# 7d MKII = Amazing



## runnah (Aug 4, 2015)

So I've had a 7d MKII for about a week now. I bought it to be a companion for my MKIII and I must say it's super good. 

Good:
Same size and button layout as the 5d so it's feels exactly the same in the hand.
AF is blazing fast
Toggle switch on the back is so helpful and makes switching af types simple and fast
Fast FPS makes getting shots super easy.
Dual pixel AF system for video makes AF actualy usable for video. A real life saver for run and gun shooting.
3 tabs under "my menu" settings!
Great ISO and IQ.
Very fast buffer.
60fps @1080p.
oh and having the mic in and headphone in on the same side so you only have to open one flap is sweet.


Not so good:
Only a 3 inch LCD, i know the extra .2 inches doesn't seem like a lot but it does make a difference. Plus not of my video accessories fit. 
Being a crop it does get the extra reach for birding but the loss of ISO and IQ is noticeable.
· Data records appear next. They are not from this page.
-- ==== Sys2Proof/Laws/PerInstr.lean ====
section
/-! SUPPORT. What holds of every instruction as syntax, constructor by constructor. -/

namespace Sys2Proof.Laws.Form

/-- The number of words of an encoding by the kind of row (R36, R51): one for a compact row, three for a full form, none for an event. -/
def words (i : Instr) : Nat := if i.compactWord.isSome then 1 else if i.coreFields.isSome then 3 else 0

/-- An instruction has as many words as its kind, its full form is a full form, and it carries the control fields that its full form
does. -/
def Statement (i : Instr) : Prop := (encode i).length = words i ∧ i.core.core = i.core ∧ i.core.ctl = i.ctl
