/-- WSTAT of a VALID window whose counter can be read starts the read (R365). -/
theorem execWstat_starts {c : Ctl} {arrived : Bool} {d a : Opnd} {v : Window} {pa lcls : Nat} {mig nopin priv : Bool}
    (h : Issues s (.wstat c arrived d a) x t) (hl : x.lanes ≠ 0) (hw : (w32 (t.srcLow x 0)).toNat < 4096)
    (hwin : t.window? (t.asidOf x.g) (w32 (t.srcLow x 0)).toNat = some v)
    (hx : t.xlateWalk (t.asidOf x.g) (v.entry + if arrived then 24 else 16) .read true = .ok pa lcls mig nopin priv) :
    ∃ u, Reached t u ∧ execWstat c arrived d a s =
      .next (u.start x fun o => { o with job := .wstat pa (v.entry + if arrived then 24 else 16) }) := by
  refine ⟨_, (Reached.touchIn t (t.asidOf x.g) fun c => c.winTab + 64 * (w32 (t.srcLow x 0)).toNat).trans
    (.recallWalk _ (t.asidOf x.g) (v.entry + if arrived then 24 else 16)), issue_eq_next h ?_⟩
  simp only [if_neg hl, if_neg (Nat.not_le.mpr hw), hwin, Window.counter, hx]

end

/-! ## A collective keeps what it forked with -/

/-- What a collective forks with: everything but how far it has come. -/
def Coll.fixed (k : Coll) : Coll :=
  { k with toRead := [], toWrite := [], own := [], parts := [], finals := [], sent := [], due := 0, counted := false, isOver := false }

/-- The sequence numbers, and every collective's fixed part, are as they were. -/
def KeepsColls (s u : State) : Prop := u.collSeq = s.collSeq ∧ ∀ uid, (u.coll? uid).map Coll.fixed = (s.coll? uid).map Coll.fixed

theorem KeepsColls.refl (s : State) : KeepsColls s s := ⟨rfl, fun _ => rfl⟩

theorem KeepsColls.trans {s t u : State} (h : KeepsColls s t) (k : KeepsColls t u) : KeepsColls s u :=
  ⟨k.1.trans h.1, fun uid => (k.2 uid).trans (h.2 uid)⟩

theorem KeepsColls.of_eq {s u : State} (h : u.colls = s.colls) (hseq : u.collSeq = s.collSeq) : KeepsColls s u :=
  ⟨hseq, fun uid => by rw [State.coll?, State.coll?, h]⟩

theorem KeepsColls.withHeld (s : State) (held : List (Nat × Frame)) : KeepsColls s { s with held := held } := .of_eq rfl rfl

/-- A fold of steps that keep them keeps them. -/
theorem KeepsColls.foldl {α : Type} {f : State → α → State} (hf : ∀ s a, KeepsColls s (f s a)) (xs : List α) (s : State) :
    KeepsColls s (xs.foldl f s) := by
  induction xs generalizing s with
  | nil => exact .refl s
  | cons x xs ih => exact (hf s x).trans (ih _)

theorem State.coll?_uid {s : State} {uid : Nat} {k : Coll} (h : s.coll? uid = some k) : k.uid = uid := by simpa using List.find?_some h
I they combined the FPS, video AF and the toggle switch in the new 5D MK4 I'd be a very happy man.


----------



## ronlane (Aug 4, 2015)

Sweet runnah, we got ours the same day. Unfortunately, I do not have a 5D mk III like you do, but I like all the things you stated about the 7Dmkii. I'm still getting used to it and need to get a batter grip for it but I like what I've gotten so far.


----------



## runnah (Aug 4, 2015)

ronlane said:


> Sweet runnah, we got ours the same day. Unfortunately, I do not have a 5D mk III like you do, but I like all the things you stated about the 7Dmkii. I'm still getting used to it and need to get a batter grip for it but I like what I've gotten so far.



It's a company camera but since I am the boss I can play with the toys as I please. 
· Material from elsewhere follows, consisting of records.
-- ==== Sys2Proof/Machine/Fetch.lean ====
section
/-! DEFINITION. How the PE reads a command (spec/40_commands.md R130 to R132; spec/30_encoding.md R101; spec/20_memory.md
R65, R66). -/

namespace Sys2Proof.Machine

/-- Why a fetch stops. -/
abbrev Stop := Fault ⊕ Refusal

def stopResult : Stop → Result
  | .inl f => .fault f
  | .inr r => .refused r

/-- The byte the PE reads: none where nothing has been written; a draw where a program's write may not have reached memory
(R143); a command's words are read one by one (spec/20_memory.md R67). After a program start with the pipe flushed an earlier
program's bytes are plain memory here too (`State.writesKept`; R77). Log entries 31, 35, DESIGN CHOICE. -/
def State.peByte (s : State) (a : Nat) : Option Byte :=
  match s.writesAt a with
  | [] => Memory.read s.mem a
  | _ :: _ => some (Config.drawElem s.tick ⟨0, 0⟩ (a - a % 4) (a % 4))

/-- Up to n bytes from an address on, as far as memory holds any. -/
def State.peBytes (s : State) : Nat → Nat → List Byte
  | _, 0 => []
  | a, n + 1 =>
    match s.peByte a with
    | none => []
    | some b => b :: s.peBytes (a + 1) n

/-- How a decoding error stops the machine. -/
def decodeStop : DecodeError → Stop
  | .truncated => .inl .commandCut
  | .unknownCommand => .inr .unknownCommand
  | .reservedNonzero => .inr .reservedNonzero
  | .reservedValue => .inr .reservedValue

/-- Does a lost opcode word still stand where it was placed? It does while memory lists nothing at its four bytes and no program's
write covers one; whatever is written over it (a program's output, a counter dump, the host's bytes) is read in its place. Log
entry 36, DESIGN CHOICE. -/
def State.opStands (s : State) (t : PlacedOp) : Bool :=
  (List.range 4).all fun j => (s.peByte (t.addr + j)).isNone

/-- A command whose opcode word is lost, with its parameters read from memory (R131, R132; spec/30_encoding.md R101). -/
def State.fetchOp (s : State) (t : PlacedOp) : Except Stop (Command × Nat) :=
  if s.pe.limit < s.pe.ptr + 4 * (1 + t.cmd.params) then .error (.inl .commandCut)
  else
    match takeWords t.cmd.params (s.peBytes (s.pe.ptr + 4) (4 * t.cmd.params)) with
    | none => .error (.inl .commandCut)
    | some ([], _) => .error (.inl .commandCut)
    | some (p :: ps, _) =>
      match decodeLost t.cmd t.index p ps with
      | .ok c => .ok (c, 1 + t.cmd.params)
      | .error e => .error (decodeStop e)

/-- A command whose opcode word is given, from its bytes. -/
def State.fetchBytes (s : State) : Except Stop (Command × Nat) :=
  let bs := s.peBytes s.pe.ptr (min maxCommandBytes (s.pe.limit - s.pe.ptr))
  match decode bs with
  | .ok (i, rest) => .ok (.row i, (bs.length - rest.length) / 4)
  | .error e => .error (decodeStop e)

/-- The command at the PE's pointer and how many words it takes. -/
def State.peFetch (s : State) : Except Stop (Command × Nat) :=
  if s.pe.ptr % 4 ≠ 0 then .error (.inr .misalignedCommands)
  else
    match s.pe.ops.find? fun t => t.addr == s.pe.ptr && s.opStands t with
    | some t => s.fetchOp t
    | none => s.fetchBytes

/-- Move the PE past a command's words (R101). -/
def State.advancePe (s : State) (words : Nat) : State :=
  { s with pe := { s.pe with ptr := s.pe.ptr + 4 * words } }

end Sys2Proof.Machine
end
Yeah I was surprised it's maybe 2% smaller than the 5D but the buttons are all the same. It seems like Canon has chosen that to be the standard layout moving forward.

Don't forget to switch the toggle switch to be a single push to change the focus type.


----------



## JacaRanda (Aug 4, 2015)

runnah said:


> ronlane said:
> 
> 
> > Sweet runnah, we got ours the same day. Unfortunately, I do not have a 5D mk III like you do, but I like all the things you stated about the 7Dmkii. I'm still getting used to it and need to get a batter grip for it but I like what I've gotten so far.
> ...



And change exposure comp. to push rear dial button while turning top dial.


----------



## runnah (Aug 4, 2015)

Bryston3bsst said:


> runnah said:
> 
> 
> > *Being a crop it does get the extra reach........*


----------



## goodguy (Aug 5, 2015)

Having access to a 5D III and 7D II sounds like a sweet deal, you have the choice of the best of both worlds.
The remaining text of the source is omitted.